The U.S. Supreme Court's conservative supermajority seemed poised Wednesday to hand school-choice advocates a major victory, and potentially a large expansion of state programs required to fund religious education.
The handwriting on the wall came during a nearly two-hour argument involving a challenge brought by two Maine families to the state's unusual way of providing public education.
Maine is a state so rural that a majority of its school districts do not have a high school. The way the state has dealt with that problem is to contract with existing high schools to accept students from districts with no high school and, in addition, to pay the same amount to nonsectarian private schools to pick up the slack. What the state will not do is pay the same tuition for students attending religious schools.
School-choice advocates have long sought ways to promote equal treatment for religious schools with taxpayer funds, and they had a willing audience in the court's six conservatives, five of whom attended religious schools. All signaled that they too view Maine's refusal to fund religious schools as unconstitutional.
The court's liberals noted that in the past, the court has held that states may, if they wish, have voucher programs that allow parents to send their kids to religious schools, but that in this case, school-choice advocates are asking the court to contend that the state must treat religious schools the same way it treats nonsectarian private schools.
Justice Stephen Breyer suggested that the beliefs taught in a religious school seem to conflict with the state's human rights law: "No gay students, no gay teachers, the man is superior to the woman, and a few other things like that."
Justice Sonia Sotomayor said that the existing Maine program treats everyone equally. The state provides a free public secular education for everyone, and if a family wants something different, namely a religious education, the family — not the taxpayers — has to pay for it.
But that's definitely not the way the court's conservatives saw things.
Justice Clarence Thomas asked Maine Deputy Attorney General Christopher Taub for his definition of a public education. His answer: an education that doesn't prefer one religion over another and doesn't teach "through the lens of religion."
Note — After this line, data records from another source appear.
/-- Stage 11: every cabled port trains (R238); a link with no port is broken, and breaks that a reset of the whole device
left are cleared (R249, R463). A miswired port is reported (R242). -/
def stage11 (d : Dev) (o : StageOutcome) : Dev × StageEnd :=
  let one (s : Dev × List Nat × List Nat) (p : PortNo × PortTrain) : Dev × List Nat × List Nat :=
    let n := p.1.toNat
    match portTrained s.1 n p.2 with
    | (d, true) => (portBack d n, s.2)
    | (d, false) =>
      let found := decide (p.2.nbr.isSome ∧ trainWidth p.2.lanes ≠ none)
      (portHeld (setBlk d 1 n .off) n p.2,
        if miswired d n p.2 then (s.2.1, s.2.2 ++ [n]) else if found then s.2 else (s.2.1 ++ [n], s.2.2))
  let (d, failed, wired) := o.ports.foldl one (d, [], [])
  let d := [0, 1, 2, 3, 4, 5].foldl linkFound d
  let d := if d.boot.nodeBreak then onBoot (tellNode d true) fun b => { b with nodeBreak := false } else d
  (d, { status := if wired = [] then 0 else 0x0122
        detail := (List.range 16).foldl (fun n i => n + (portOf d i).width.toNat <<< (2 * i)) 0
          + bitSet failed <<< 32 + bitSet wired <<< 48
          + bitSet ((List.range 16).filter fun i => (portOf d i).sublane ≠ 15 && (portOf d i).width ≠ 0) <<< 64 })

/-- Places in service filled from the good pipelines: each failing one by a spare (R386). -/
def fillPlaces (bad : List Nat) : List Nat → List Nat → List (Option Nat) × List Nat
  | [], spares => ([], spares)
  | p :: ps, spares =>
    if bad.contains p then
      (match spares with
        | [] => let r := fillPlaces bad ps []; (none :: r.1, r.2)
        | s :: rest => let r := fillPlaces bad ps rest; (some s :: r.1, r.2))
    else let r := fillPlaces bad ps spares; (some p :: r.1, r.2)

/-- Stage 12: the tidal ports and the cipher's known-answer tests. -/
def stage12 (a : AlwaysOn) (d : Dev) (o : StageOutcome) : AlwaysOn × Dev × StageEnd :=
  if !granted d 3 then (a, d, { skip := true })
  else
    let failing := o.badPipes.filter (· < 18)
    let known := addUnits a.badPipes failing
    let bad := addUnits a.fuses.badPipes known
    let (serv, spares) := fillPlaces bad (List.range 16) ([16, 17].filter fun s => !bad.contains s)
    let d := { d with cipher := { serv := serv, spares := spares, retired := bad.filter (· < 18), turn := 0 } }
    let d := [0, 1].foldl (fun d i => setBlk d 2 i (if flag o.tidal i then .on else .off)) d
    ({ a with badPipes := known }, d,
      { disagree := disagreement a.fuses.badPipes failing, detail := o.tidal.toNat + bitSet (serv.filterMap id) <<< 2 })

/-- The spare record of a column of a cluster and the logical rows absent there (R23, R442): its bad physical rows, lowest
first. -/
def columnRepair (bad : List Nat) : Nat × List Nat :=
  let rows := (List.range 16).filter bad.contains
  let spare := !bad.contains 16
  let frow := if spare then rows.headD 0x1F else 0x1F
  let rest := if spare then rows.drop 1 else rows
  let log (p : Nat) : Nat := if frow < p ∧ frow ≠ 0x1F then p - 1 else p
  (frow + (rest.headD 0x1F) <<< 5 + (match rest with | [] => 0x1F | p :: _ => log p) <<< 10, rest.map log)
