/-- R405 and R501: a write of ALM_CAUSE clears the cause bits that it names and whose condition has ended, and no other bit; a
write of PWR_CAP takes effect when its cap lies in 1,500 to 4,400 and is ignored otherwise; in GP_CTL the holder of a land's claim
sets its drive and level, and the other lands keep theirs. Nothing else changes but the counts of ignored writes; R13 and R17: of
ALM_CAUSE a cause bit whose condition persists, the reserved bits and the read-only count each ignore and count what is written
there. R500 and R501: at the end of each window every cluster's limit falls by 100 MHz below the lower of limit and setting, to
1,200 at least, when the power exceeds the cap, VIN is below 11.00 V or the cluster is hot; it rises by 100 MHz, to 2,700 at most,
when the last ten windows were quiet; and otherwise it stays. PWR_STAT, PWR_VIN and PWR_TMAX show the window. -/
def Obligations.PowerManagement : Prop :=
  (
  ∀ (v : W32) (s : State),
    (∃ s', exec (.almCauseWrite v) s = .next s' ∧ s'.keys = s.keys ∧ s'.pending = s.pending ∧
      s'.dev = counted (counted (counted s.dev (v.extractLsb' 0 5 &&& s.aon.cause &&& s.aon.cond ≠ 0)) (fld v 15 5 ≠ 0)) (fld v 31 16 ≠ 0) ∧
      s'.aon = { s.aon with cause := s'.aon.cause } ∧
      ∀ i, i < 5 → s'.aon.cause.getLsbD i = (s.aon.cause.getLsbD i && !(v.getLsbD i && !s.aon.cond.getLsbD i))) ∧
    (∃ s', exec (.pwrCapWrite v) s = .next s' ∧ s'.keys = s.keys ∧ s'.pending = s.pending ∧
      s'.dev = { s.dev with counters := s'.dev.counters } ∧
      let cap := (v.extractLsb' 0 13).toNat
      s'.aon = { s.aon with cap := if 1500 ≤ cap ∧ cap ≤ 4400 then cap else s.aon.cap }) ∧
    (∀ (board : Bool) (p : PolderNo), ∃ s', exec (.gpCtlWrite board p v) s = .next s' ∧ s'.keys = s.keys ∧ s'.pending = s.pending ∧
      s'.dev = { s.dev with counters := s'.dev.counters } ∧
      s'.aon = { s.aon with gpOe := s'.aon.gpOe, gpOut := s'.aon.gpOut, gpIn := s'.aon.gpIn } ∧
      ∀ i, i < 4 →
        let mine := ∃ h, holderOf s.dev 4 i = some h ∧ if board then h.1 = 4 else h.1 = 3 ∧ h.2 = p
        (mine → s'.aon.gpOe.getLsbD i = v.getLsbD i ∧ s'.aon.gpOut.getLsbD i = v.getLsbD (4 + i)) ∧
        (¬ mine → s'.aon.gpOe.getLsbD i = s.aon.gpOe.getLsbD i ∧ s'.aon.gpOut.getLsbD i = s.aon.gpOut.getLsbD i))) ∧
  (
  ∀ (watts : BitVec 13) (vin : BitVec 11) (temps : List (BitVec 8)) (iod : BitVec 8) (s : State),
    s.aon.powered = true → temps.length = 32 →
    let lim (c : Nat) : Nat := NMap.get s.aon.lims 2700 c
    let set (c : Nat) : Nat := (NMap.get s.dev.grid.clusters {} c).mhz
    let temp (c : Nat) : Nat := (temps.getD c 0).toNat
    let hot (c : Nat) : Prop := 95 ≤ temp c
    let calm (c : Nat) : Prop := 100 * watts.toNat ≤ 95 * s.aon.cap ∧ 1100 ≤ vin.toNat ∧ temp c ≤ 90
    ∃ s', exec (.throttleWindow watts vin temps iod) s = .next s' ∧ s'.keys = s.keys ∧ s'.dev = s.dev ∧ s'.pending = s.pending ∧
      s'.aon = { s.aon with lims := s'.aon.lims, quiet := s'.aon.quiet, stat := s'.aon.stat, vin := vin, tmax := s'.aon.tmax } ∧
      (∀ c, c < 32 → NMap.get s'.aon.quiet 0 c = if calm c then min 10 (NMap.get s.aon.quiet 0 c + 1) else 0) ∧
      (∀ c, c < 32 → NMap.get s'.aon.lims 2700 c =
        if s.aon.cap < watts.toNat ∨ vin.toNat < 1100 ∨ hot c then max (min (lim c) (set c) - 100) 1200
        else if NMap.get s'.aon.quiet 0 c = 10 then min (lim c + 100) 2700
        else lim c) ∧
      s'.aon.stat.extractLsb' 0 13 = watts ∧ s'.aon.stat.getLsbD 15 = decide (vin.toNat < 1100) ∧
      s'.aon.stat.getLsbD 16 = decide (1320 < vin.toNat) ∧
      (s'.aon.stat.getLsbD 17 = true ↔ s.aon.cap < watts.toNat ∧ ∀ c, c < 32 → lim c = 1200) ∧
      (∀ c, c < 32 → temp c ≤ (s'.aon.tmax.extractLsb' 0 8).toNat) ∧ iod.toNat ≤ (s'.aon.tmax.extractLsb' 0 8).toNat)

/-- R499, R505 and R506: RST_N low for 1 µs resets the device, and for less is ignored; its rise samples MADDR and starts bring-up
at stage 0, counted, which preserves memory unless it is the first since power-on. The loss of VIN leaves of all state of the
device the fuses and, R215, the rows that a base die has repaired hard (memory then reads zero, a choice of the model); power-on
sets the cap to 4,400, HBM_IMAP and ALM_CAUSE to zero and restarts the boot count. The management bus takes a dynamic address when
one is assigned. -/
def Obligations.ResetLandAndPower : Prop :=
  ∀ s : State,
    (∀ ns, ns < 1000 → exec (.rstNAssert ns) s = .next s) ∧
    (∀ ns, 1000 ≤ ns → s.aon.powered = true → ∃ s', exec (.rstNAssert ns) s = .next s' ∧ s'.pending = s.pending ∧ s'.keys = {} ∧
      s'.aon = { s.aon with rstLow := true, stat := 0, vin := 0, tmax := 0, gpOe := 0, gpOut := 0 } ∧
      s'.dev.boot = {} ∧ s'.dev.polders = [] ∧ s'.dev.tiles = [] ∧ s'.dev.reeve = {} ∧ s'.dev.fabric = {} ∧ s'.dev.claims = [] ∧
      s'.dev.mem.host = s.dev.mem.host ∧ s'.dev.mem.imap = s.aon.imap ∧
      (∀ k, k < cbBase → Mem.read s'.dev.mem.bytes k = Mem.read s.dev.mem.bytes k) ∧
      ∀ k, cbBase ≤ k → Mem.read s'.dev.mem.bytes k = 0) ∧
    (∀ (a : BitVec 2) (ck : Bool), s.aon.rstLow = true → s.aon.powered = true → ∃ s', exec (.rstNRelease a ck) s = .next s' ∧
      s'.keys = s.keys ∧ s'.pending = s.pending ∧
      s'.aon = { s.aon with rstLow := false, maddr := a, clockOk := ck, boots := if s.aon.boots = 0xFFFFFFFF then s.aon.boots else s.aon.boots + 1 } ∧
      s'.dev = { s.dev with boot := { s.dev.boot with st := .boot, stage := 0, preserving := decide (s.aon.boots ≠ 0), kstart := s.dev.kclk } } ∧
      staticAddr s'.aon = 0x60 + a.toNat) ∧
    (∀ (a : BitVec 2) (ck : Bool), s.aon.rstLow = false → exec (.rstNRelease a ck) s = .next s) ∧
    (s.aon.powered = true → ∃ s', exec .vinLoss s = .next s' ∧ s'.pending = s.pending ∧ s'.keys = {} ∧
      s'.aon = { powered := false, rstLow := s.aon.rstLow, fuses := s.aon.fuses } ∧
      let hard := s.dev.mem.repairs.filter Repair.hard
      let mem : MemSys := { host := s.dev.mem.host, hostErr := s.dev.mem.hostErr, repairs := hard, rowsUsed := s'.dev.mem.rowsUsed }
      s'.dev = { free := s.dev.free, mem := mem } ∧
      ∀ b, NMap.get s'.dev.mem.rowsUsed 0 b = (s.dev.mem.repairs.filter fun r => r.hard && r.bank = b).length) ∧
    (s.aon = { powered := false, rstLow := true, fuses := s.aon.fuses } → ∃ s', exec .powerOn s = .next s' ∧ s'.dev = s.dev ∧
      s'.keys = s.keys ∧ s'.aon.powered = true ∧ s'.aon.cap = 4400 ∧ s'.aon.imap = 0 ∧ s'.aon.cause = 0 ∧ s'.aon.alarms = 0 ∧
      s'.aon.boots = 0 ∧ s'.aon.fuses = s.aon.fuses ∧ ∀ c, NMap.get s'.aon.lims 2700 c = 2700) ∧
    (s.aon.powered = false → s.aon.rstLow = false → ∃ s', exec .powerOn s = .next s' ∧ s'.keys = s.keys ∧ s'.dev.boot.st = .boot ∧
      s'.dev.boot.stage = 0 ∧ s'.dev.mem = s.dev.mem ∧
      s'.aon = { s.aon with powered := true, boots := if s.aon.boots = 0xFFFFFFFF then s.aon.boots else s.aon.boots + 1 }) ∧
    (s.aon.powered = true → exec .powerOn s = .next s) ∧
    (∀ a : BitVec 7, s.aon.powered = true → exec (.mgmtBusAddressAssign a) s = .next { s with aon := { s.aon with dynAddr := some a } })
Chief Justice John Roberts also weighed in: "Let's suppose you have two schools. School A is run by a religion ... and that religion has a doctrine that they should provide service to their neighbors. ... Religion B has a school, but its doctrine requires adherents to educate children in the faith. ... Would the first school get the funds?"
Taub said, "Yes." And would the second? "No."
So, shot back Roberts, "You're discriminating against religions based on their belief."
Justice Neil Gorsuch pursued the point, asking, "How does that not discriminate against minority religious viewpoints ... and favor religions that are more watered down?"
Taub replied that under Maine's program, no school that instills religious beliefs is eligible for tuition payments from the state.
The hypotheticals continued. Would the state pay tuition for a school that taught white supremacy? No, said Taub, the school has to provide an education roughly equal to that in public schools.
What about a school that teaches "critical race theory?" asked Justice Samuel Alito. Taub replied that he wouldn't know how to define that. But he failed to note that starting in 2022, the state will require all private schools that get tuition payments from the state to use the same curriculum as the state.
Justice Elena Kagan, coming to the rescue, asked what has been the hardest case the state has "actually had."
Taub replied that there had not been any, because the religious schools that had asked about eligibility had all identified themselves as religious and as teaching through the lens of religion.
Justice Brett Kavanaugh repeatedly suggested that both religious and non-religious schools should be treated the same way. "Discriminating against all religions versus secular is itself a kind of discrimination that the court has said is odious to the Constitution," he observed.
What about a school that is anti-religion, he asked. Would that school be eligible for state tuition payments? Taub replied that he'd never heard of such a school in Maine, but that it would not be eligible because Maine's goal is to advance religious neutrality, rather than be pro-religion or anti-religion.
Justice Amy Coney Barrett followed up, asking how the government would even find out whether a school was teaching that all religions are "bigoted and biased."
Taub replied that over 99.8% of children in Maine go to either a public school or one of the so-called "big 11" nonsectarian private schools. The state's Department of Education is "very familiar with the curriculum" at those nonsectarian schools, he said, because they are 95% publicly funded through the tuition program.